However, by immunocytochemistry, the large majority of these tumours are glycoprotein producing, and less commonly are non-functioning somatotroph, lactotroph or corticotroph adenomas (Jaffe 2006). In analogy with actively secreting adenomas, a proportion of NFA (up to 90%) is shown to secrete low amounts of FSH and LH and/or their α- and β-subunits either in vitro or in vivo (Katznelson et al. 1993, Jaffe 2006), and the vast majority of NFA also express on cell membranes different subtypes of somatostatin and dopamine receptors in a variable amount. Based on this feature, both dopamine agonists (DA) and somatostatin analogues (SSA) have a rationale in the treatment of NFA. However, the results of DA and SSA so far have been rather disappointing (Colao et al. 2000a), except for some case reports.

The existence of a functional interaction between dopamine and somatostatin receptors (Rocheville et al. 2000) has opened a new perspective of medical treatment for such tumours.

This review focuses on the experimental background of pharmacotherapy in NFA and summarizes literature data reporting on (SSA (octreotide or lanreotide)), (DA (bromocriptine, quinagolide or cabergoline)), or a combination of both in NFA-bearing patients. Though abandoned from several years, the data on gonadotrophins suppression using gonadotrophin-releasing hormone (GnRH) analogues is also briefly revised.

Experimental background of medical therapy in NFA

Somatostatin and dopamine actions are mediated by five specific receptor subtypes respectively, sst1–sst5 and D1–D5 (Missale et al. 1998, Hofland & Lamberts 2004). Two different isoforms of sst2 and D2 have also been found and characterized (Missale et al. 1998, Hofland & Lamberts 2004). The different somatostatin and dopamine receptors have variable organ-, tissue- and cytospecific distribution and play different physiological roles.

Somatostatin receptors

Somatostatin receptors have been demonstrated to be highly expressed in all pituitary adenomas, with a predominance of sst2 and sst5 and infrequent expression of sst4 (Greenman & Melmed 1994a,b, Hofland & Lamberts 2001). The expression of sst2 predicts the response to octreotide and lanreotide, the two SSA most widely used in clinical practice, showing high affinity for sst2 and sst5 and low affinity for sst3 (van der Hoek et al. 2007). In NFA, the receptor subtype expressed in a higher amount was found to be the sst3 followed by the sst2 (which is the most expressed receptor in GH-secreting adenomas) while sst1, sst4 and sst5 transcripts were detected only in a few tumours (Taboada et al. 2007). Native somatostatin (binding all ssts) and selective analogues for sst3 and sst2 inhibited chromogranin-A (CgA) and α-subunit levels (Pawlikowski et al. 2007).
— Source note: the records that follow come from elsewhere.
-- ==== Sys2Proof/Machine/Step.lean ====
section
/-! DEFINITION. The step: one tick of the running machine (spec/40_clock_and_bus.md R79), with the instruction that
decode reads at the speculated PC. -/

namespace Sys2Proof.Machine

/-- R79, R87, R104: in a running machine, the tick of the instruction whose word is at the speculated PC, or of the
Unknown word there (R105). A run that has ended takes no further tick. -/
def step (s : State) : Host.Outcome State Fault Refusal :=
  match s.drv.status with
  | .running =>
    match decodeWord Config.core (fetchWord s) with
    | .ok i => exec i s
    | .error _ => unknownTick (fetchWord s) s
  | .halted _ => endedRun s
  | .faulted _ => endedRun s
  | .capped => endedRun s

/-- The state with one word of the opcode table stored where `step` fetches next, at the speculated PC (R47), in the
hardware's byte order (R43); the bits from `nbits` up are 0. It stands for the loading of a program image (R201). -/
def State.withFetchWord (s : State) (nbits w : Nat) : State :=
  { s with
    mem :=
      { s.mem with
        bytes := s.mem.bytes.store .word s.csu.specPc (BitVec.ofNat 32 (w % 2 ^ nbits)) } }

end Sys2Proof.Machine
end

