/-- With free the number of Empty RS slots, or LSQ_SIZE less the LSQ count, minus 1 if the issue latch holds a record
for the same unit: if exec i answers a next state from a state with no flush pending, then an instruction is issued
only if the ROB count is below ROB_SIZE and free is at least 1 (and an attempt is made); if one of these fails,
nothing is issued, the ROB tail is unchanged, and without a jalr pending so is the speculated PC; and the shortage
itself is no error: with the pipeline invariant and no refusal the tick answers a next state. An entry freed in this
tick does not count: all numbers are those at its start. (R106.) -/
def Obligations.IssueStallsWithoutCapacity : Prop :=
  ∀ (i : Instr) (s : State), s.csu.flushReq = false →
    (∀ t, exec i s = .next t →
      (t.csu.issue ≠ none ↔
        (s.csu.attempts = true ∧ s.csu.robCount < robSize ∧
          1 + (match s.csu.issue with
            | some u => if u.unit = i.cls.unit then 1 else 0
            | none => 0) ≤
          (match i.cls.unit with
            | .rs => (List.finRange rsSize).countP fun j => decide ((s.rs.slot[j]).state = .empty)
            | .lsq => lsqSize - s.lsq.count))) ∧
      (t.csu.issue = none → t.csu.robTail = s.csu.robTail ∧
        (PipelineInv s → s.csu.jalrWait = false → t.csu.specPc = s.csu.specPc))) ∧
    (PipelineInv s → refusedFetch (.known (issueReqOf i)) s = none → ∃ t, exec i s = .next t)

/-- If exec i answers a next state from a state with a flush request, with a mismatched head entry committing, or with
jalr_wait set, then the issue latch of the next state is invalid; and jalr_wait stays set until the jalr's result is
on the ALU latch, when it is cleared and the speculated PC takes the result's next PC. (spec/42_csu_rob.md R99, R103
and R112.) -/
def Obligations.NoIssueWhileFlushingOrWaitingForJalr : Prop :=
  ∀ (i : Instr) (s t : State), exec i s = .next t →
    (s.csu.flushReq = true ∨ s.csu.flushNow = true ∨ s.csu.jalrWait = true → t.csu.issue = none) ∧
    (s.csu.flushReq = false → s.csu.jalrWait = true →
      ((∀ o, s.alu.out = some o → (s.csu.rob[o.rob]).cls ≠ .jalr) →
        t.csu.jalrWait = true ∧ t.csu.specPc = s.csu.specPc) ∧
      (∀ o, s.alu.out = some o → (s.csu.rob[o.rob]).cls = .jalr →
        t.csu.jalrWait = false ∧ t.csu.specPc = o.nextPc))
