-- ==== Sys2Proof/Laws/State.lean ====
section
/-! SUPPORT. One lemma per field per update of the state, each true by unfolding the update: what the sync, a tick's
unit steps, a flush of the CSU, the loading of a word and the end of a run do to each part of the state. -/

namespace Sys2Proof.Machine

/-! ### The sync (R79, R87) -/

@[simp] theorem afterSync_csu (cfg : Config) (s : State) : (afterSync cfg s).csu = s.csu := rfl
@[simp] theorem afterSync_rf (cfg : Config) (s : State) : (afterSync cfg s).rf = s.rf := rfl
@[simp] theorem afterSync_rs (cfg : Config) (s : State) : (afterSync cfg s).rs = s.rs := rfl
@[simp] theorem afterSync_lsq (cfg : Config) (s : State) : (afterSync cfg s).lsq = s.lsq := rfl
@[simp] theorem afterSync_alu (cfg : Config) (s : State) : (afterSync cfg s).alu = s.alu := rfl
@[simp] theorem afterSync_mem (cfg : Config) (s : State) : (afterSync cfg s).mem = s.mem := rfl
@[simp] theorem afterSync_guard (cfg : Config) (s : State) : (afterSync cfg s).guard = s.guard := rfl
@[simp] theorem afterSync_cycle (cfg : Config) (s : State) : (afterSync cfg s).drv.cycle = s.drv.cycle + 1 := rfl
@[simp] theorem afterSync_status (cfg : Config) (s : State) :
    (afterSync cfg s).drv.status = statusAfter cfg s.csu (s.drv.cycle + 1) := rfl

/-! ### The unit steps (R79) -/

@[simp] theorem unitsNext_csu (cfg : Config) (f : Fetched) (s : State) : (unitsNext cfg f s).csu = csuNext cfg f s := rfl
@[simp] theorem unitsNext_rf (cfg : Config) (f : Fetched) (s : State) : (unitsNext cfg f s).rf = rfNext s := rfl
@[simp] theorem unitsNext_rs (cfg : Config) (f : Fetched) (s : State) : (unitsNext cfg f s).rs = rsNext s := rfl
@[simp] theorem unitsNext_lsq (cfg : Config) (f : Fetched) (s : State) : (unitsNext cfg f s).lsq = lsqNext cfg s := rfl
@[simp] theorem unitsNext_alu (cfg : Config) (f : Fetched) (s : State) : (unitsNext cfg f s).alu = aluNext s := rfl
@[simp] theorem unitsNext_mem (cfg : Config) (f : Fetched) (s : State) : (unitsNext cfg f s).mem = memNext s := rfl
@[simp] theorem unitsNext_drv (cfg : Config) (f : Fetched) (s : State) : (unitsNext cfg f s).drv = s.drv := rfl
@[simp] theorem unitsNext_guard (cfg : Config) (f : Fetched) (s : State) : (unitsNext cfg f s).guard = guardNext s := rfl

/-! ### The fields each unit stages -/

@[simp] theorem rfNext_value (s : State) : (rfNext s).value = rfValueNext s := rfl
@[simp] theorem rfNext_busy (s : State) : (rfNext s).busy = rfBusyNext s := rfl
@[simp] theorem rfNext_producer (s : State) : (rfNext s).producer = rfProducerNext s := rfl
@[simp] theorem rsNext_slot (s : State) : (rsNext s).slot = Vector.ofFn (rsSlotNext s) := rfl
@[simp] theorem rsNext_dispatch (s : State) : (rsNext s).dispatch = rsDispatchNext s := rfl
@[simp] theorem lsqNext_entry (cfg : Config) (s : State) : (lsqNext cfg s).entry = Vector.ofFn (lsqEntryNext s) := rfl
@[simp] theorem lsqNext_req (cfg : Config) (s : State) : (lsqNext cfg s).req = lsqReqNext s := rfl
@[simp] theorem memNext_bytes (s : State) : (memNext s).bytes = memBytesNext s := rfl
@[simp] theorem memNext_state (s : State) : (memNext s).state = memStateNext s := rfl
@[simp] theorem memNext_pending (s : State) : (memNext s).pending = memPendingNext s := rfl
@[simp] theorem memNext_out (s : State) : (memNext s).out = memOutNext s := rfl
@[simp] theorem memNext_playback (s : State) : (memNext s).playback = Vector.ofFn (memPlaybackNext s) := rfl

theorem rsNext_slot_get (s : State) (i : RsIdx) : (rsNext s).slot[i] = rsSlotNext s i := by
  simp [rsNext]
theorem lsqNext_entry_get (cfg : Config) (s : State) (i : LsqIdx) : (lsqNext cfg s).entry[i] = lsqEntryNext s i := by
  simp [lsqNext]
theorem memNext_playback_get (s : State) (i : RobIdx) : (memNext s).playback[i] = memPlaybackNext s i := by
  simp [memNext]

/-! ### The CSU in a flush tick and out of one (R98, R97) -/

@[simp] theorem csuFlushed_specPc (c : Csu) : (csuFlushed c).specPc = c.archPc := rfl
@[simp] theorem csuFlushed_archPc (c : Csu) : (csuFlushed c).archPc = c.archPc := rfl
@[simp] theorem csuFlushed_flushReq (c : Csu) : (csuFlushed c).flushReq = false := rfl
@[simp] theorem csuFlushed_jalrWait (c : Csu) : (csuFlushed c).jalrWait = false := rfl
@[simp] theorem csuFlushed_haltSignal (c : Csu) : (csuFlushed c).haltSignal = c.haltSignal := rfl
@[simp] theorem csuFlushed_rob (c : Csu) : (csuFlushed c).rob = Vector.replicate robSize RobEntry.empty := rfl
@[simp] theorem csuFlushed_robHead (c : Csu) : (csuFlushed c).robHead = 0 := rfl
@[simp] theorem csuFlushed_robTail (c : Csu) : (csuFlushed c).robTail = 0 := rfl
@[simp] theorem csuFlushed_robCount (c : Csu) : (csuFlushed c).robCount = 0 := rfl
@[simp] theorem csuFlushed_issue (c : Csu) : (csuFlushed c).issue = none := rfl
@[simp] theorem csuFlushed_commit (c : Csu) : (csuFlushed c).commit = none := rfl
theorem csuFlushed_rob_get (c : Csu) (i : RobIdx) : (csuFlushed c).rob[i] = RobEntry.empty := by
  simp [csuFlushed]

theorem csuNext_of_flush (cfg : Config) (f : Fetched) {s : State} (h : s.csu.flushReq = true) :
    csuNext cfg f s = csuFlushed s.csu := by
  simp [csuNext, h]

theorem csuNext_specPc (cfg : Config) (f : Fetched) {s : State} (h : s.csu.flushReq = false) :
    (csuNext cfg f s).specPc = specPcNext cfg s f := by
  simp [csuNext, h]
theorem csuNext_archPc (cfg : Config) (f : Fetched) {s : State} (h : s.csu.flushReq = false) :
    (csuNext cfg f s).archPc = if s.csu.commits then s.csu.headEntry.resolvedPc else s.csu.archPc := by
  simp [csuNext, h]
theorem csuNext_flushReq (cfg : Config) (f : Fetched) {s : State} (h : s.csu.flushReq = false) :
    (csuNext cfg f s).flushReq = s.csu.flushNow := by
  simp [csuNext, h]
theorem csuNext_jalrWait (cfg : Config) (f : Fetched) {s : State} (h : s.csu.flushReq = false) :
    (csuNext cfg f s).jalrWait = jalrWaitNext cfg s f := by
  simp [csuNext, h]
theorem csuNext_haltSignal (cfg : Config) (f : Fetched) {s : State} (h : s.csu.flushReq = false) :
    (csuNext cfg f s).haltSignal = if s.csu.commits && s.csu.headEntry.cls == .halt then haltLatch cfg s else s.csu.haltSignal := by
  simp [csuNext, h]
theorem csuNext_robHead (cfg : Config) (f : Fetched) {s : State} (h : s.csu.flushReq = false) :
    (csuNext cfg f s).robHead = if s.csu.commits then s.csu.robHead + 1 else s.csu.robHead := by
  simp [csuNext, h]
theorem csuNext_robTail (cfg : Config) (f : Fetched) {s : State} (h : s.csu.flushReq = false) :
    (csuNext cfg f s).robTail = if (issuing cfg s f).isSome then s.csu.robTail + 1 else s.csu.robTail := by
  simp [csuNext, h]
theorem csuNext_robCount (cfg : Config) (f : Fetched) {s : State} (h : s.csu.flushReq = false) :
    (csuNext cfg f s).robCount = robCountNext cfg s f := by
  simp [csuNext, h]
theorem csuNext_issue (cfg : Config) (f : Fetched) {s : State} (h : s.csu.flushReq = false) :
    (csuNext cfg f s).issue = (issuing cfg s f).map (issueLatchOf cfg s) := by
  simp only [csuNext, h]; cases issuing cfg s f <;> rfl
theorem csuNext_commit (cfg : Config) (f : Fetched) {s : State} (h : s.csu.flushReq = false) :
    (csuNext cfg f s).commit = if s.csu.commits then some s.csu.commitLatch else none := by
  simp [csuNext, h]
theorem csuNext_rob_get (cfg : Config) (f : Fetched) {s : State} (h : s.csu.flushReq = false) (i : RobIdx) :
    (csuNext cfg f s).rob[i] = robEntryNext cfg s f i := by
  simp [csuNext, h]

/-! ### A flush tick in the other units (R94, R122, R129, R56, R132) -/

theorem rsSlotNext_of_flush {s : State} (h : s.csu.flushReq = true) (i : RsIdx) : rsSlotNext s i = RsSlot.empty := by
  simp [rsSlotNext, h]
theorem rsDispatchNext_of_flush {s : State} (h : s.csu.flushReq = true) : rsDispatchNext s = none := by
  simp [rsDispatchNext, h]
theorem lsqEntryNext_of_flush {s : State} (h : s.csu.flushReq = true) (i : LsqIdx) :
    lsqEntryNext s i = LsqEntry.empty := by
  simp [lsqEntryNext, h]
theorem lsqReqNext_of_flush {s : State} (h : s.csu.flushReq = true) : lsqReqNext s = none := by
  simp [lsqReqNext, h]
theorem aluNext_of_flush {s : State} (h : s.csu.flushReq = true) : (aluNext s).out = none := by
  simp [aluNext, h]
theorem memPlaybackNext_of_flush {s : State} (h : s.csu.flushReq = true) (i : RobIdx) :
    memPlaybackNext s i = none := by
  simp [memPlaybackNext, h]
theorem memStateNext_of_flush {s : State} (h : s.csu.flushReq = true) : memStateNext s = .free := by
  simp [memStateNext, h]
theorem memPendingNext_of_flush {s : State} (h : s.csu.flushReq = true) : memPendingNext s = none := by
  simp [memPendingNext, h]
theorem memPerforming_of_flush {s : State} (h : s.csu.flushReq = true) : memPerforming s = none := by
  simp [memPerforming, h]
theorem memOutNext_of_flush {s : State} (h : s.csu.flushReq = true) : memOutNext s = none := by
  simp [memOutNext, memPerforming_of_flush h]

/-! ### The end of a run and the loading of a word -/

@[simp] theorem faultedState_csu (s : State) (k : HostFault) : (faultedState s k).csu = s.csu := rfl
@[simp] theorem faultedState_rf (s : State) (k : HostFault) : (faultedState s k).rf = s.rf := rfl
@[simp] theorem faultedState_rs (s : State) (k : HostFault) : (faultedState s k).rs = s.rs := rfl
@[simp] theorem faultedState_lsq (s : State) (k : HostFault) : (faultedState s k).lsq = s.lsq := rfl
@[simp] theorem faultedState_alu (s : State) (k : HostFault) : (faultedState s k).alu = s.alu := rfl
@[simp] theorem faultedState_mem (s : State) (k : HostFault) : (faultedState s k).mem = s.mem := rfl
@[simp] theorem faultedState_guard (s : State) (k : HostFault) : (faultedState s k).guard = s.guard := rfl
@[simp] theorem faultedState_status (s : State) (k : HostFault) : (faultedState s k).drv.status = .faulted k := rfl
@[simp] theorem faultedState_cycle (s : State) (k : HostFault) : (faultedState s k).drv.cycle = s.drv.cycle := rfl

@[simp] theorem withFetchWord_csu (s : State) (nbits w : Nat) : (s.withFetchWord nbits w).csu = s.csu := rfl
@[simp] theorem withFetchWord_rf (s : State) (nbits w : Nat) : (s.withFetchWord nbits w).rf = s.rf := rfl
@[simp] theorem withFetchWord_rs (s : State) (nbits w : Nat) : (s.withFetchWord nbits w).rs = s.rs := rfl
@[simp] theorem withFetchWord_lsq (s : State) (nbits w : Nat) : (s.withFetchWord nbits w).lsq = s.lsq := rfl
@[simp] theorem withFetchWord_alu (s : State) (nbits w : Nat) : (s.withFetchWord nbits w).alu = s.alu := rfl
@[simp] theorem withFetchWord_drv (s : State) (nbits w : Nat) : (s.withFetchWord nbits w).drv = s.drv := rfl
@[simp] theorem withFetchWord_guard (s : State) (nbits w : Nat) : (s.withFetchWord nbits w).guard = s.guard := rfl
@[simp] theorem withFetchWord_mem_state (s : State) (nbits w : Nat) :
    (s.withFetchWord nbits w).mem.state = s.mem.state := rfl
@[simp] theorem withFetchWord_mem_pending (s : State) (nbits w : Nat) :
    (s.withFetchWord nbits w).mem.pending = s.mem.pending := rfl
@[simp] theorem withFetchWord_mem_out (s : State) (nbits w : Nat) :
    (s.withFetchWord nbits w).mem.out = s.mem.out := rfl
@[simp] theorem withFetchWord_mem_playback (s : State) (nbits w : Nat) :
    (s.withFetchWord nbits w).mem.playback = s.mem.playback := rfl
@[simp] theorem withFetchWord_mem_wcount (s : State) (nbits w : Nat) :
    (s.withFetchWord nbits w).mem.wcount = s.mem.wcount := rfl
@[simp] theorem withFetchWord_mem_bytes (s : State) (nbits w : Nat) :
    (s.withFetchWord nbits w).mem.bytes =
      s.mem.bytes.store .word s.csu.specPc (BitVec.ofNat 32 (w % 2 ^ nbits)) := rfl

end Sys2Proof.Machine
end

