theorem of_plainTick (hp : PlaybackInv s) (h : PlainTick f s t) : PlaybackInv t where
  memory := by rw [h.mem, memNext_bytes]; exact memBytesNext_wf hp.memory
  owner i r hr := by
    obtain ⟨p, w, hw, rfl, -⟩ | ⟨hc, hr, -⟩ := h.playback_cases hr
    · refine .inr (.inl ⟨memResult s.mem.bytes p, ?_, rfl⟩)
      rw [h.mem, memNext_out, memOutNext, memPerforming_of_writing hw]
    · obtain he | ⟨o, ho, rfl⟩ | he := hp.owner i r hr
      · exact (h.ready_stays_or_commits he).imp_right .inr
      · exact .inl (h.ready_of_memOut ho)
      · exact absurd (hc.symm.trans he) (by decide)
  past i r hr := by
    rw [h.mem]
    obtain ⟨p, w, hw, -, rfl⟩ | ⟨-, hr, -⟩ := h.playback_cases hr
    · rw [memNext_wcount_of_writing hw]
      exact Nat.lt_succ_self _
    · exact (hp.past i r hr).trans_le (memNext_wcount_ge s)
  distinct i j r q hr hq hts := by
    obtain ⟨p, w, hw, rfl, rfl⟩ | ⟨-, hr, -⟩ := h.playback_cases hr <;>
      obtain ⟨p', w', hw', rfl, rfl⟩ | ⟨-, hq, -⟩ := h.playback_cases hq
    · rw [hw] at hw'
      cases hw'
      rfl
    · exact absurd hts (hp.past j q hq).ne'
    · exact absurd hts (hp.past i r hr).ne
    · exact hp.distinct i j r q hr hq hts
  length i r hr := by
    obtain ⟨p, w, -, -, rfl⟩ | ⟨-, hr, -⟩ := h.playback_cases hr
    · exact Memory.readBytes_length _ _ _
    · exact hp.length i r hr

/-- With no record, only the form of memory is asked. -/
theorem of_noRecords (hm : s.mem.bytes.wf = true) (hn : ∀ i : RobIdx, s.mem.playback[i] = none) :
    PlaybackInv s where
  memory := hm
  owner i r hr := absurd ((hn i).symm.trans hr) (by simp)
  past i r hr := absurd ((hn i).symm.trans hr) (by simp)
  distinct i j r q hr := absurd ((hn i).symm.trans hr) (by simp)
  length i r hr := absurd ((hn i).symm.trans hr) (by simp)

end PlaybackInv

/-- Settles O48: a flush leaves no record, and a plain tick adds the one of the store it performs, younger than all. -/
theorem playbackInvariantIsKept : Obligations.PlaybackInvariantIsKept := by
  intro s t _ hp h
  obtain ⟨hf, f, rfl⟩ | ⟨f, ht⟩ := step_flush_or_plain h
  · refine .of_noRecords ?_ fun i => ?_
    · exact memBytesNext_wf hp.memory
    · rw [afterSync_mem, unitsNext_mem, memNext_playback_get, memPlaybackNext_of_flush hf]
  · exact hp.of_plainTick ht

end Sys2Proof.Machine
end

section
/-! The machine with nothing in flight: what a flush tick leaves (R85) and what holds at reset (R37). Nothing being in
flight, the pipeline invariant asks only for the empty buffers' pointers. -/

namespace Sys2Proof.Machine

/-- Nothing is in flight: the part of `Quiet` that a flush tick restores, whatever the registers, memory and PCs. -/
structure Drained (s : State) : Prop where
  robEmpty : ∀ i : RobIdx, (s.csu.rob[i]).state = .empty
  robPointers : s.csu.robTail = s.csu.robHead
  robCount : s.csu.robCount = 0
  noIssue : s.csu.issue = none
  noCommit : s.csu.commit = none
  rsEmpty : ∀ j : RsIdx, (s.rs.slot[j]).state = .empty
  noDispatch : s.rs.dispatch = none
  lsqEmpty : ∀ j : LsqIdx, (s.lsq.entry[j]).state = .empty
  lsqPointers : s.lsq.tail = s.lsq.head
  lsqCount : s.lsq.count = 0
  noRequest : s.lsq.req = none
  noAluOut : s.alu.out = none
  memFree : s.mem.state = .free
  noPending : s.mem.pending = none
  noMemOut : s.mem.out = none

theorem Quiet.drained {s : State} (h : Quiet s) : Drained s := { h with }

/-- R24: the indices of an empty ring. -/
theorem ring_pointers_of_empty {n : Nat} {head tail : Fin n} (h : tail = head) :
    tail.val = (head.val + 0) % n := by
  rw [h, Nat.add_zero, Nat.mod_eq_of_lt head.isLt]

namespace Drained

variable {s : State}

theorem aluHolds_eq_nil (h : Drained s) : aluHolds s = [] := by
  have slots : (s.rs.slot.toList.filter fun e => e.state != .empty) = [] := by
    rw [List.filter_eq_nil_iff]
    intro e he
    obtain ⟨j, hj, rfl⟩ := List.getElem_of_mem he
    have := h.rsEmpty ⟨j, by simpa using hj⟩
    simp_all
  simp [aluHolds, slots, h.noDispatch, h.noAluOut]

theorem memHolds_eq_nil (h : Drained s) : memHolds s = [] := by
  have entries : (s.lsq.entry.toList.filter fun e => e.state != .empty) = [] := by
    rw [List.filter_eq_nil_iff]
    intro e he
    obtain ⟨j, hj, rfl⟩ := List.getElem_of_mem he
    have := h.lsqEmpty ⟨j, by simpa using hj⟩
    simp_all
  simp [memHolds, entries, h.noRequest, h.noPending, h.noMemOut]

theorem not_jalrUnresolved (h : Drained s) (i : RobIdx) : ¬ jalrUnresolved s.csu.rob[i] := by
  rintro ⟨-, he | he⟩ <;> exact absurd ((h.robEmpty i).symm.trans he) (by decide)

theorem pipelineInv (h : Drained s) : PipelineInv s where
  pointers := by
    refine (pointersOk_iff _).2 ⟨by simp [h.robCount], ?_, fun i => ?_⟩
    · rw [h.robCount]; exact ring_pointers_of_empty h.robPointers
    · simp only [h.robEmpty i, Csu.live, h.robCount, Nat.not_lt_zero, decide_false, ne_eq, not_true_eq_false,
        Bool.false_eq_true]
  issueEntry := by simp [h.noIssue]
  issuedOnly i hi := absurd ((h.robEmpty i).symm.trans hi) (by decide)
  aluNodup := by simp [h.aluHolds_eq_nil]
  aluEntries i := by simp only [h.aluHolds_eq_nil, h.robEmpty i]; simp
  memNodup := by simp [h.memHolds_eq_nil]
  memEntries i := by simp only [h.memHolds_eq_nil, h.robEmpty i]; simp
  slotClass j hj := absurd (h.rsEmpty j) hj
  dispatchClass := by simp [h.noDispatch]
  lsqClass j hj := absurd (h.lsqEmpty j) hj
  slotState j hj := absurd (h.rsEmpty j) hj
  lsqState j hj := absurd (h.lsqEmpty j) hj
  lsqCount := by simp [h.lsqCount]
  lsqTail := by rw [h.lsqCount]; exact ring_pointers_of_empty h.lsqPointers
  lsqOccupied j := by
    simp only [h.lsqEmpty j, lsqLive, h.lsqCount, Nat.not_lt_zero, decide_false, ne_eq, not_true_eq_false,
      Bool.false_eq_true]
  roomRs := by simp [h.noIssue]
  roomLsq := by simp [h.noIssue]
  memFree := by simp [h.memFree, h.noPending]
  reqFree := by simp [h.noRequest]
  pendingValid := by simp [h.noPending]
  jalrStalls i hi := absurd hi (h.not_jalrUnresolved i)
  jalrUnique i _ hi := absurd hi (h.not_jalrUnresolved i)
  commitGone := by simp [h.noCommit]
  flushNoIssue _ := h.noIssue

/-- R85: the flush tick leaves nothing in flight. -/
theorem of_flushTick {f : Fetched} (hf : s.csu.flushReq = true) :
    Drained (afterSync Config.core (unitsNext Config.core f s)) where
  robEmpty i := by rw [csu_of_flushTick hf, csuFlushed_rob_get]; rfl
  robPointers := by rw [csu_of_flushTick hf]; rfl
  robCount := by rw [csu_of_flushTick hf]; rfl
  noIssue := by rw [csu_of_flushTick hf]; rfl
  noCommit := by rw [csu_of_flushTick hf]; rfl
  rsEmpty j := by rw [afterSync_rs, unitsNext_rs, rsNext_slot_get, rsSlotNext_of_flush hf]; rfl
  noDispatch := rsDispatchNext_of_flush hf
  lsqEmpty j := by rw [afterSync_lsq, unitsNext_lsq, lsqNext_entry_get, lsqEntryNext_of_flush hf]; rfl
  lsqPointers := by simp [lsqNext, hf]
  lsqCount := by simp [lsqNext, hf]
  noRequest := lsqReqNext_of_flush hf
  noAluOut := aluNext_of_flush hf
  memFree := memStateNext_of_flush hf
  noPending := memPendingNext_of_flush hf
  noMemOut := memOutNext_of_flush hf
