-- ==== Sys2Proof/Word.lean ====
section
/-! DEFINITION. The widths the spec fixes: bytes, 32-bit time values and bus words, the 80-bit
FrameBuffer, the 16-bit sync pattern and the 48-bit stimulus word. -/

namespace Sys2Proof

/-- A byte-cell, a digit or a register address (R21, R35, R38). -/
abbrev Byte := BitVec 8

/-- The data of one bus access (D17), which is also what carries a time value or a threshold in
microseconds. How many of its bits a time value has is `Config.timeWidth` (`TW`, R8, log entry 17). -/
abbrev Word := BitVec 32

/-- The 16-bit sync pattern and the 16-bit time-field views (R31, R36). -/
abbrev Half := BitVec 16

/-- The whole FrameBuffer, `FB = CELL[0] ∥ ... ∥ CELL[9]` (R22). -/
abbrev FrameBits := BitVec 80

/-- The eight digit registers, `DIGIT[0]` first (R35). -/
abbrev Digits := Vector Byte 8

/-- One serialised operation, `op[47:40] addr[39:32] data[31:0]` (R88). -/
abbrev StimulusWord := BitVec 48

end Sys2Proof
end

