-- ==== Sys2Proof/Machine/HostWrite.lean ====
section
/-! DEFINITION. The host write `WR` and the rows that name one of its words. -/

namespace Sys2Proof.Machine

open Sys2Proof

/-- `WR addr, data` (R170, R172). -/
def execWr (addr : Byte) (data : Word) (s : State) : Result := performWrite addr data s

/-- `ONSYNC` (R173). -/
def execOnsync (s : State) : Result := performWrite 0x00 1 s

/-- `OFFSYNC` (R173). -/
def execOffsync (s : State) : Result := performWrite 0x00 0 s

/-- `SET_SYNC p` (R174). -/
def execSetSync (data : Word) (s : State) : Result := performWrite 0x04 data s

/-- `WR SHORT_MIN, v` (R175). -/
def execWrShortMin (data : Word) (s : State) : Result := performWrite 0x05 data s

/-- `WR SHORT_MAX, v` (R175). -/
def execWrShortMax (data : Word) (s : State) : Result := performWrite 0x06 data s

/-- `WR LONG_MIN, v` (R176). -/
def execWrLongMin (data : Word) (s : State) : Result := performWrite 0x07 data s

/-- `WR LONG_MAX, v` (R176). -/
def execWrLongMax (data : Word) (s : State) : Result := performWrite 0x08 data s

end Sys2Proof.Machine
end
CgA inhibition also correlated with sst5 expression (Pawlikowski et al. 2007). The expression of sst2 and sst5 in NFA was also associated with reduced cell viability by 20–80% (in 8 of 13 tumours sst2 positive) and 15–80% (in 10 of 13 tumours, all but three sst5 positive; Padova et al. 2008). Accordingly, pasireotide (SOM230), a somatostatin analogue binding sst1–3 and sst5, completely abrogated the promoting effects of vascular endothelial growth factor on NFA cell viability (Zatelli et al. 2007).

Dopamine receptors

In the normal pituitary, the D2 mediates the tonic inhibitory control of prolactin (PRL) secretion (Lamberts & MacLeod 1990) by dopamine, and in prolactinomas drugs acting on D2 level are able to reduce the size of the tumour and control PRL excess (Duet et al. 1994). Ligand-binding studies and scintigraphic evaluations have shown the presence of dopamine-binding sites (most likely D2) in NFA (Bevan & Burke 1986, Hedner & Valdemarsson 1989, Kwekkboom & Lamberts 1992, Ferone et al. 1998, Colao et al. 2000b, Pivonello et al. 2004). A heterogeneous expression of D2 isoforms was observed in 16 out of 18 NFA, while in the remaining two no D2 expression was found (Renner et al. 1998). In gonadotrophin-immunopositive adenomas, the D2 was mainly localized in the LH- and FSH-immunopositive cells (Renner et al. 1998). Similarly, the D2 was found to be expressed in 67% of NFA with a prevalence of D2long (50%) when compared with the D2short (17%), and with both D2 isoforms expressed in 33% of cases (Pivonello et al. 2004). The D2 receptor is not the only dopamine receptor expressed in the pituitary gland. Indeed, the D4 receptor, in particular its D4.4variant, is also expressed, though its role in the physiology of the pituitary gland is not known (Van Tol et al. 1992). The D4 was found to be expressed in 17% of NFA (Pivonello et al. 2004). Based on these data, the effects of different DA were investigated in these tumours both in vivo and in vitro (Bevan et al. 1992). Cabergoline administration in vitro inhibited α-subunit concentration in 56% of cases and this result was associated with D2 expression (Pivonello et al. 2004).

Interaction between somatostatin and dopamine receptors

As mentioned before, D2 and sst5 interact physically through hetero-oligomerization to create a novel receptor with enhanced functional activity (Rocheville et al. 2000). Based on this observation, several investigators investigated whether the combination treatment with selective ligands of these two individual receptors as well as new molecules binding both receptors simultaneously could be effective in NFA cell cultures. Florio et al. (2008) recently reported on 38 fibroblast-deprived NFA characterized for GH, POMC, sst1–5 and D2 and (in 15 of 38 cases) D2 long and short isoforms mRNA expression, and for α-subunit, LH and FSH release. They demonstrated that BIM-23A760, a molecule with high affinity for D2 and sst2, significantly inhibited 3Hthymidine incorporation in 23 out of 38 (60%) NFA cultures (Florio et al. 2008). However, BIM-23A760 effects were similar to those induced by cabergoline (Florio et al. 2008).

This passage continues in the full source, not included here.